Whatever the real case on the ground may be, the very idea of the legal imposition of an age limit for gunning for the presidency is nothing short of the untenably preposterous. This is because the life-expectancy of the average Ghanaian citizen is not evenly spread throughout the country. For instance, on average, the life-expectancy of a resident of Bolgatanga may be remarkably less than the life-expectancy of a longtime resident of Accra or Kumasi.
What this means is that relatively speaking, a 72-year-old Nana Akufo-Addo may really be 85 years old in the nouveau-rich Ayariga family. Rather, the one imperative limit that ought to be imposed on presidency, is people whose spoken English grammar leaves much to be desired.

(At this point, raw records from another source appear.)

theorem witness_RsencFrame :
    (∃ t, exec .rsenc ready = .next t) ∧
    layoutOf ready.config ready.version ready.level = some toyLayout ∧
    ready.dataCount + toyLayout.blockOrder.length * toyLayout.eccCodewordsPerBlock ≤ 4 ∧ 1 < ready.dataCount ∧
    (∃ t, exec .rsenc (untabled 1 16) = .next t) ∧
    layoutOf (untabled 1 16).config (untabled 1 16).version (untabled 1 16).level = none :=
  ⟨(exists_next (p := fun _ => true) (by decide +kernel)).imp fun _ h => h.1, by decide, by decide, by decide,
    (exists_next (p := fun _ => true) (by decide +kernel)).imp fun _ h => h.1, by decide⟩

theorem witness_RsencChecksInOrder :
    ¬ (1 ≤ (untabled 0 16).version ∧ (untabled 0 16).version ≤ 40) ∧
    ¬ (1 ≤ (untabled 41 16).version ∧ (untabled 41 16).version ≤ 40) ∧
    ((1 ≤ (untabled 1 0).version ∧ (untabled 1 0).version ≤ 40) ∧ (untabled 1 0).capacity = 0) ∧
    ((1 ≤ (untabled 40 12).version ∧ (untabled 40 12).version ≤ 40) ∧ (untabled 40 12).capacity % 8 ≠ 0) ∧
    (untabled 1 40).config.nCw < (untabled 1 40).capacity >>> 3 ∧
    ((1 ≤ (untabled 1 16).version ∧ (untabled 1 16).version ≤ 40) ∧ 0 < (untabled 1 16).capacity ∧
      (untabled 1 16).capacity % 8 = 0 ∧ (untabled 1 16).capacity >>> 3 ≤ (untabled 1 16).config.nCw ∧
      ∀ rec rows, ¬ RsTablesConsistent (untabled 1 16) rec rows) :=
  ⟨by decide, by decide, by decide, by decide, by decide, by decide, by decide, by decide, by decide,
    untabled_rs 1 16⟩

/-- `ready` with CWM[0] written and nothing else in CWM. -/
def halfWritten : State := { ready with cwm := codewords [0x12] }

theorem witness_UnwrittenCodewordFaults :
    1 ≤ halfWritten.version ∧ halfWritten.version ≤ 40 ∧ 0 < halfWritten.capacity ∧ halfWritten.capacity % 8 = 0 ∧
    halfWritten.dataCount ≤ halfWritten.config.nCw ∧ RsTablesConsistent halfWritten toyLayout synRows ∧
    PlaceTablesConsistent halfWritten toyLayout ∧ 1 < halfWritten.dataCount ∧ 1 < totalCodewords toyLayout ∧
    Memory.read halfWritten.cwm 1 = none ∧ ∀ j, j < 1 → Memory.read halfWritten.cwm j ≠ none :=
  ⟨by decide, by decide, by decide, by decide, by decide, ready_rs.congr rfl rfl, ready_place.congr rfl rfl,
    by decide, by decide, by decide, by decide⟩

/-- TL names each module once, so every write is the last one to its module. -/
theorem toyLayout_injective : ∀ p q : Fin 35,
    xCoord toyLayout q = xCoord toyLayout p ∧ yCoord toyLayout q = yCoord toyLayout p ∧ 1 ≤ q.val ∧ 1 ≤ p.val →
      placeRank 4 q ≤ placeRank 4 p := by decide +kernel

/-- Position 1, and position 34, the last remainder bit. -/
theorem witness_PlaceWritesModules :
    PlaceReady ready toyLayout [0x12, 0x34, 0x6E, 0x7C] ∧
    ∀ p, p = 1 ∨ p = 34 → 1 ≤ p ∧ p ≤ positionCount toyLayout ∧
      ∀ q, 1 ≤ q → q ≤ positionCount toyLayout →
        xCoord toyLayout q = xCoord toyLayout p → yCoord toyLayout q = yCoord toyLayout p →
          placeRank [0x12#8, 0x34#8, 0x6E#8, 0x7C#8].length q ≤ placeRank [0x12#8, 0x34#8, 0x6E#8, 0x7C#8].length p := by
  have hP : positionCount toyLayout = 34 := by decide
  refine ⟨ready_placing, fun p hp => ?_⟩
  rw [hP]
  exact ⟨by omega, by omega, fun q h1 h2 hx hy =>
    toyLayout_injective ⟨p, by omega⟩ ⟨q, by omega⟩ ⟨hx, hy, h1, by show 1 ≤ p; omega⟩⟩
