-- ==== Sys2Proof/Machine/Step.lean ====
section
/-! DEFINITION. One step: the block takes the host's next input (log 1). -/

namespace Sys2Proof.Machine

/-- One command word: the decode checks of R84, then the command. -/
def runCommand (w : Command) (s : State) : Host.Outcome State Fault Refusal :=
  match decode w with
  | .ok i => exec i s
  | .error _ => illegalWord w s

/-- One step: the next command, or the reset input (R186), or, where the host has sent nothing, an idle block that "keeps all its
state" (R184). -/
def step (s : State) : Host.Outcome State Fault Refusal :=
  match s.inputs with
  | [] => .next s
  | .command w :: _ => runCommand w (takeInput s)
  | .reset :: _ => .next (resetState (takeInput s))
  | .commandCutByReset w offered :: _ => cutOutcome offered (takeInput s) (runCommand w (takeInput s))

/-- s with the command whose low `nbits` bits are w as the input the next step takes. -/
def State.withFetchWord (s : State) (nbits w : Nat) : State :=
  { s with inputs := .command (tableCommand nbits w) :: s.inputs.drop 1 }

end Sys2Proof.Machine
end

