/-! loadHeader (R141, R145) -/

@[simp] theorem loadHeader_params (rows cols numColors : Word) (s : State) : (loadHeader rows cols numColors s).params = s.params := rfl
@[simp] theorem loadHeader_wbuf (rows cols numColors : Word) (s : State) : (loadHeader rows cols numColors s).wbuf = s.wbuf := rfl
@[simp] theorem loadHeader_wpos (rows cols numColors : Word) (s : State) : (loadHeader rows cols numColors s).wpos = s.wpos := rfl
@[simp] theorem loadHeader_wclosed (rows cols numColors : Word) (s : State) : (loadHeader rows cols numColors s).wclosed = s.wclosed := rfl
@[simp] theorem loadHeader_sinkcnt (rows cols numColors : Word) (s : State) : (loadHeader rows cols numColors s).sinkcnt = s.sinkcnt := rfl
@[simp] theorem loadHeader_sink (rows cols numColors : Word) (s : State) : (loadHeader rows cols numColors s).sink = s.sink := rfl
@[simp] theorem loadHeader_src (rows cols numColors : Word) (s : State) : (loadHeader rows cols numColors s).src = s.src := rfl
@[simp] theorem loadHeader_srcLen (rows cols numColors : Word) (s : State) : (loadHeader rows cols numColors s).srcLen = s.srcLen := rfl
@[simp] theorem loadHeader_ropen (rows cols numColors : Word) (s : State) : (loadHeader rows cols numColors s).ropen = s.ropen := rfl
@[simp] theorem loadHeader_rpos (rows cols numColors : Word) (s : State) : (loadHeader rows cols numColors s).rpos = s.rpos := rfl
@[simp] theorem loadHeader_cnt (rows cols numColors : Word) (s : State) : (loadHeader rows cols numColors s).cnt = s.cnt := rfl
@[simp] theorem loadHeader_seen (rows cols numColors : Word) (s : State) : (loadHeader rows cols numColors s).seen = s.seen := rfl
@[simp] theorem loadHeader_ndist (rows cols numColors : Word) (s : State) : (loadHeader rows cols numColors s).ndist = s.ndist := rfl
@[simp] theorem loadHeader_total (rows cols numColors : Word) (s : State) : (loadHeader rows cols numColors s).total = s.total := rfl
@[simp] theorem loadHeader_rsorted (rows cols numColors : Word) (s : State) : (loadHeader rows cols numColors s).rsorted = s.rsorted := rfl
@[simp] theorem loadHeader_pal (rows cols numColors : Word) (s : State) : (loadHeader rows cols numColors s).pal = s.pal := rfl
@[simp] theorem loadHeader_palLen (rows cols numColors : Word) (s : State) : (loadHeader rows cols numColors s).palLen = s.palLen := rfl
@[simp] theorem loadHeader_rankof (rows cols numColors : Word) (s : State) : (loadHeader rows cols numColors s).rankof = s.rankof := rfl
@[simp] theorem loadHeader_cphase (rows cols numColors : Word) (s : State) : (loadHeader rows cols numColors s).cphase = s.cphase := rfl
@[simp] theorem loadHeader_rows (rows cols numColors : Word) (s : State) : (loadHeader rows cols numColors s).rows = rows := rfl
@[simp] theorem loadHeader_cols (rows cols numColors : Word) (s : State) : (loadHeader rows cols numColors s).cols = cols := rfl
@[simp] theorem loadHeader_ncolors (rows cols numColors : Word) (s : State) : (loadHeader rows cols numColors s).ncolors = numColors := rfl
@[simp] theorem loadHeader_rcw (rows cols numColors : Word) (s : State) : (loadHeader rows cols numColors s).rcw = BitVec.ofNat 6 (rankCodeWidth numColors.toNat) := rfl
@[simp] theorem loadHeader_pixrem (rows cols numColors : Word) (s : State) : (loadHeader rows cols numColors s).pixrem = gridSize rows cols := rfl
@[simp] theorem loadHeader_err (rows cols numColors : Word) (s : State) : (loadHeader rows cols numColors s).err = s.err := rfl
@[simp] theorem loadHeader_rstatus (rows cols numColors : Word) (s : State) : (loadHeader rows cols numColors s).rstatus = s.rstatus := rfl
@[simp] theorem loadHeader_res0 (rows cols numColors : Word) (s : State) : (loadHeader rows cols numColors s).res0 = s.res0 := rfl
@[simp] theorem loadHeader_res1 (rows cols numColors : Word) (s : State) : (loadHeader rows cols numColors s).res1 = s.res1 := rfl
@[simp] theorem loadHeader_res2 (rows cols numColors : Word) (s : State) : (loadHeader rows cols numColors s).res2 = s.res2 := rfl
@[simp] theorem loadHeader_inputs (rows cols numColors : Word) (s : State) : (loadHeader rows cols numColors s).inputs = s.inputs := rfl
@[simp] theorem loadHeader_responses (rows cols numColors : Word) (s : State) : (loadHeader rows cols numColors s).responses = s.responses := rfl
@[simp] theorem loadHeader_sinkAnswers (rows cols numColors : Word) (s : State) : (loadHeader rows cols numColors s).sinkAnswers = s.sinkAnswers := rfl
@[simp] theorem loadHeader_sinkOffers (rows cols numColors : Word) (s : State) : (loadHeader rows cols numColors s).sinkOffers = s.sinkOffers := rfl
@[simp] theorem loadHeader_freeDraws (rows cols numColors : Word) (s : State) : (loadHeader rows cols numColors s).freeDraws = s.freeDraws := rfl

/-! resetState (R185) -/

@[simp] theorem resetState_params (s : State) : (resetState s).params = s.params := rfl
@[simp] theorem resetState_wbuf (s : State) : (resetState s).wbuf = [] := rfl
@[simp] theorem resetState_wpos (s : State) : (resetState s).wpos = 0 := rfl
@[simp] theorem resetState_wclosed (s : State) : (resetState s).wclosed = false := rfl
@[simp] theorem resetState_sinkcnt (s : State) : (resetState s).sinkcnt = 0 := rfl
@[simp] theorem resetState_sink (s : State) : (resetState s).sink = s.sink := rfl
@[simp] theorem resetState_src (s : State) : (resetState s).src = [] := rfl
@[simp] theorem resetState_srcLen (s : State) : (resetState s).srcLen = 0 := rfl
@[simp] theorem resetState_ropen (s : State) : (resetState s).ropen = false := rfl
@[simp] theorem resetState_rpos (s : State) : (resetState s).rpos = 0 := rfl
@[simp] theorem resetState_cnt (s : State) : (resetState s).cnt = [] := rfl
@[simp] theorem resetState_seen (s : State) : (resetState s).seen = [] := rfl
@[simp] theorem resetState_ndist (s : State) : (resetState s).ndist = 0 := rfl
@[simp] theorem resetState_total (s : State) : (resetState s).total = 0 := rfl
@[simp] theorem resetState_rsorted (s : State) : (resetState s).rsorted = false := rfl
@[simp] theorem resetState_pal (s : State) : (resetState s).pal = [] := rfl
@[simp] theorem resetState_palLen (s : State) : (resetState s).palLen = 0 := rfl
@[simp] theorem resetState_rankof (s : State) : (resetState s).rankof = [] := rfl
@[simp] theorem resetState_cphase (s : State) : (resetState s).cphase = .idle := rfl
@[simp] theorem resetState_rows (s : State) : (resetState s).rows = 0 := rfl
@[simp] theorem resetState_cols (s : State) : (resetState s).cols = 0 := rfl
@[simp] theorem resetState_ncolors (s : State) : (resetState s).ncolors = 0 := rfl
@[simp] theorem resetState_rcw (s : State) : (resetState s).rcw = 0 := rfl
@[simp] theorem resetState_pixrem (s : State) : (resetState s).pixrem = 0 := rfl
@[simp] theorem resetState_err (s : State) : (resetState s).err = .noError := rfl
@[simp] theorem resetState_rstatus (s : State) : (resetState s).rstatus = .noError := rfl
@[simp] theorem resetState_res0 (s : State) : (resetState s).res0 = 0 := rfl
@[simp] theorem resetState_res1 (s : State) : (resetState s).res1 = 0 := rfl
@[simp] theorem resetState_res2 (s : State) : (resetState s).res2 = 0 := rfl
@[simp] theorem resetState_inputs (s : State) : (resetState s).inputs = s.inputs := rfl
@[simp] theorem resetState_responses (s : State) : (resetState s).responses = s.responses := rfl
@[simp] theorem resetState_sinkAnswers (s : State) : (resetState s).sinkAnswers = s.sinkAnswers := rfl
@[simp] theorem resetState_sinkOffers (s : State) : (resetState s).sinkOffers = s.sinkOffers := rfl
@[simp] theorem resetState_freeDraws (s : State) : (resetState s).freeDraws = s.freeDraws + 1 := rfl

/-! unspecified (R165): what the error entry keeps -/

@[simp] theorem unspecified_params (s : State) : (unspecified s).params = s.params := rfl
@[simp] theorem unspecified_sink (s : State) : (unspecified s).sink = s.sink := rfl
@[simp] theorem unspecified_err (s : State) : (unspecified s).err = s.err := rfl
@[simp] theorem unspecified_rstatus (s : State) : (unspecified s).rstatus = s.rstatus := rfl
@[simp] theorem unspecified_res0 (s : State) : (unspecified s).res0 = s.res0 := rfl
@[simp] theorem unspecified_res1 (s : State) : (unspecified s).res1 = s.res1 := rfl
@[simp] theorem unspecified_res2 (s : State) : (unspecified s).res2 = s.res2 := rfl
@[simp] theorem unspecified_inputs (s : State) : (unspecified s).inputs = s.inputs := rfl
@[simp] theorem unspecified_responses (s : State) : (unspecified s).responses = s.responses := rfl
@[simp] theorem unspecified_sinkAnswers (s : State) : (unspecified s).sinkAnswers = s.sinkAnswers := rfl
@[simp] theorem unspecified_sinkOffers (s : State) : (unspecified s).sinkOffers = s.sinkOffers := rfl
@[simp] theorem unspecified_freeDraws (s : State) : (unspecified s).freeDraws = s.freeDraws + 1 := rfl

end Sys2Proof.Machine
end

The talk of “grandfathers” and, I suppose by logical extension, “grandmothers” being banned from contesting for the presidency is also insufferably preposterous because on average, most Ghanaians become grandfathers and grandmothers by age 50. And so practically speaking, both Messrs. Ayariga and his comrade-in-stupidity, Mr. Jacob Osei-Yeboah, would only be committing political suicide if they make any serious attempt to impose an age limit on one’s qualification to run for the presidency.
I hope these two “dumb-blond” politicians could solicit a modicum of wisdom from Ghana’s most famous 72-year-old astute lawyer, statesman and freedom fighter…Nana Addo Dankwa Akufo-Addo.